Хозяйка ее, Мод, тоже была в первый раз в Париже, но ничему не удивлялась…

Тито сейчас же увидел в ней международную авантюристку, которая может акклиматизироваться на коже любого мужчины.

В танцовщице Мод не было и тени прежней Мадлены, которая посещала сомнительные курсы стенографии; что в этой элегантной и притягательной особе нельзя было узнать скромную обитательницу четвертого этажа, мне кажется, не стоит и говорить. Все большие артистки, танцовщицы и куртизанки происходят с четвертого этажа и, если посмотреть под микроскопом их прошлое, то мы увидим, что физически они поддерживали свой организм разными салатами, а нравственно романами Понсон дю Терайля; для того же, чтобы тело отвечало любовным запросам принцев и монархов, делались всевозможные втирание, ванны и массажи. Как в каждом кухонном мальчике пивной сидит будущий владелец «Гранд-Отеля», так в каждой обитательнице четвертого этажа, которая выращивает шалфей и меняет каждый день воду канарейкам, находится красавица Отеро или Клео де Мерод.

Тито был настолько деликатен, что ничего не спросил об ее родителях. Он помнил хорошо величественную фигуру мамаши, которая читала ему наставление о нравственности, и папашу, который считал на «скуди» и «маренги» и манипулировал часами, как шпагой, когда дочь его приходила с опозданием на пять минут.

Помнил он также и дом, бедный, но честный, украшенный всевозможными предметами, выигранными на благотворительных лотереях, которые переходят из дома в дом, пока не попадут в семью, подобную семье Мадлены, где и остаются.
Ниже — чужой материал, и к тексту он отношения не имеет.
-- ==== Sys2Proof/Machine/Expand.lean ====
section
/-! DEFINITION. The µ-law decode path, the expander (R66 to R71). -/

namespace Sys2Proof.Machine

/-- R68, step 2: `t = (Q << DEC_SCALE) + DEC_BIAS`. -/
def scaledMantissa (cfg : Cfg) (q : Nat) : Nat := (q <<< cfg.decScale) + cfg.decBias

/-- R69, step 3: `t << E`. -/
def expanded (cfg : Cfg) (c : Byte) : Nat := scaledMantissa cfg (codeMantissa c) <<< codeSegment c

/-- R70, step 4: the sign application; the linear value of a code (the source's `ulaw_to_linear`). -/
def ulawLinear (cfg : Cfg) (c : Byte) : Int :=
  if codeSign c then (cfg.decBias : Int) - expanded cfg c else (expanded cfg c : Int) - cfg.decBias

/-- R66, R71: `dout <- s16(y)`, `status <- OK`. -/
def ulawDecResult (cfg : Cfg) (din : Word16) : EvalResult := .okWith (s16 (ulawLinear cfg (codeOfDin din)))

/-- ULAW_DEC (R66). -/
def execUlawDec (din : Word16) (s : State) : Host.Outcome State Fault Refusal :=
  s.complete (ulawDecResult s.cfg din)

end Sys2Proof.Machine
end

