/-- R43: the transaction word of each line of the notation, for every operand in its range; the pseudo-instructions'
expansions, for every operand; and that an operand out of its range makes no word, of a pseudo-instruction either. -/
def Obligations.NotationWords : Prop :=
  (∀ x : Int, -32768 ≤ x → x ≤ 32767 → ∃ din : Word16, din.toInt = x ∧
      (Line.encU x).word.map decode = some (.ulawEnc din) ∧ (Line.encA x).word.map decode = some (.alawEnc din)) ∧
  (∀ c : Nat, c < 256 → ∃ din : Word16, din.toNat = c ∧
      (Line.decU c).word.map decode = some (.ulawDec din) ∧ (Line.decA c).word.map decode = some (.alawDec din)) ∧
  (∀ v : Nat, v < 65536 → ∃ din : Word16, din.toNat = v ∧ (Line.seg v).word.map decode = some (.segSearch din)) ∧
  (∀ w : TW, (Line.tw w.toNat).word = some w) ∧
  (∀ x : Int, (Line.ulaw x).word = (Line.encU x).word ∧ (Line.g711enc x .ulaw).word = (Line.encU x).word ∧
      (Line.g711enc x .alaw).word = (Line.encA x).word ∧ (Line.unulaw x).word = (Line.decU x).word ∧
      (Line.g711dec x .ulaw).word = (Line.decU x).word ∧ (Line.g711dec x .alaw).word = (Line.decA x).word) ∧
  (∀ x : Int, x < -32768 ∨ 32767 < x → (Line.encU x).word = none ∧ (Line.encA x).word = none ∧
      (Line.ulaw x).word = none ∧ ∀ f, (Line.g711enc x f).word = none) ∧
  (∀ c : Int, c < 0 ∨ 255 < c → (Line.decU c).word = none ∧ (Line.decA c).word = none ∧
      (Line.unulaw c).word = none ∧ ∀ f, (Line.g711dec c f).word = none) ∧
  (∀ v : Int, v < 0 ∨ 65535 < v → (Line.seg v).word = none) ∧
  (∀ w : Int, w < 0 ∨ 524287 < w → (Line.tw w).word = none)

/-! ## A step -/

/-- R8, R34: a step evaluates the transaction word the host presents: it is `exec` of the decoded instruction, with that action
taken off the host's pending ones; and a step whose next action is another one is that action's own meaning. With no
action pending a step changes nothing, under a well-formed record (R5). That the host's actions are pending ones, and the last clause, are the model's
choice (log entry 2). -/
def Obligations.StepRunsDecodedInstruction : Prop :=
  (∀ (s : State) (rest : List HostCmd),
    (∀ w, s.cmds = .eval w :: rest → step s = exec (decode w) { s with cmds := rest }) ∧
    (∀ d, s.cmds = .chain d :: rest → step s = execChain d { s with cmds := rest }) ∧
    (s.cmds = .readPorts :: rest → step s = execReadPorts { s with cmds := rest }) ∧
    (∀ w, s.cmds = .readInFlight w :: rest → step s = execReadInFlight w { s with cmds := rest }) ∧
    (∀ a b, s.cmds = .store a b :: rest → step s = execStore a b { s with cmds := rest }) ∧
    (∀ r, s.cmds = .own r :: rest → step s = execOwn r { s with cmds := rest }) ∧
    (∀ c, s.cmds = .bufEnc c :: rest → step s = execBufEnc c { s with cmds := rest }) ∧
    ∀ c, s.cmds = .bufDec c :: rest → step s = execBufDec c { s with cmds := rest }) ∧
  (∀ (s : State) (nbits w : Nat) (i : Instr), decodeTableWord nbits w = some i → step (s.withFetchWord nbits w) = exec i s) ∧
  ∀ s : State, s.cmds = [] → step s = (if s.cfg.wf then .next s else .refused .cfgIllFormed)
Но, когда Мадлена превращается в Мод, вещи эти снова попадают на лотерею.

Ни Тито, ни Мод не могли отделаться от воспоминаний, и потому она оставалась для него почти той же наивной и смешной девушкой, которую он увидел два года тому назад на балконе небольшого дома в глухой Италии.

Ныне эта женщина носила лайковые перчатки, выговаривала труднопроизносимые слова, вроде идиосинкразия, материализация, конкубинизм, и делала ударение совершенно произвольно.

Мод смеялась над Мадленой, как над какой-то давно позабытой подругой. Ее прошлое, о котором можно было говорить, начиналось с того дня… одним словом, с того раза…

— Случилось, — объясняла она Тито, пока горничная распаковывала в другой комнате сундуки, — случилось однажды летом, что я была одна дома. Мама сдавала тогда комнату одному банковскому чиновнику. Было очень жарко. Кровь в жилах у меня кипела, все тело горело. Только нас двое было дома; мать могла войти во всякое время, так как у нее был ключ от дверей. Этот юноша стал целовать меня, а затем припер меня к дверям и взял меня… так совершенно просто, как прикалывают бабочку булавкой.

— Но он нравился тебе? Ты любила его?

— Нет, — ответила Мод, рассматривая Вандомскую колонну, которая виднелась из окна. — Нет. Я даже не знала, кто он; он не нравился мне. Но это был мужчина и мог удовлетворить меня. Когда что-нибудь знаешь, то случаются трагедии. Не понимаю, почему. В тот момент — подумай только: август! — мне хотелось близости мужчины. А потом я должна была переносить крики матери, ругательства отца и площадную брань их обоих.

— А этот мужчина?

— Я больше не видела его. Перед тем, как отдаться ему, я отказала двум или трем, которые любили меня.

— Вы всегда так делаете. Отказываете тем, которые вас любят, чтобы отдаться тем, которые не стоят вас.

— Не стоят нас? Это здесь ни при чем! Я отдалась, как и все мы, женщины, не в награду за что либо, не из-за каких-нибудь заслуг, а потому, что чувствуем потребность отдаться…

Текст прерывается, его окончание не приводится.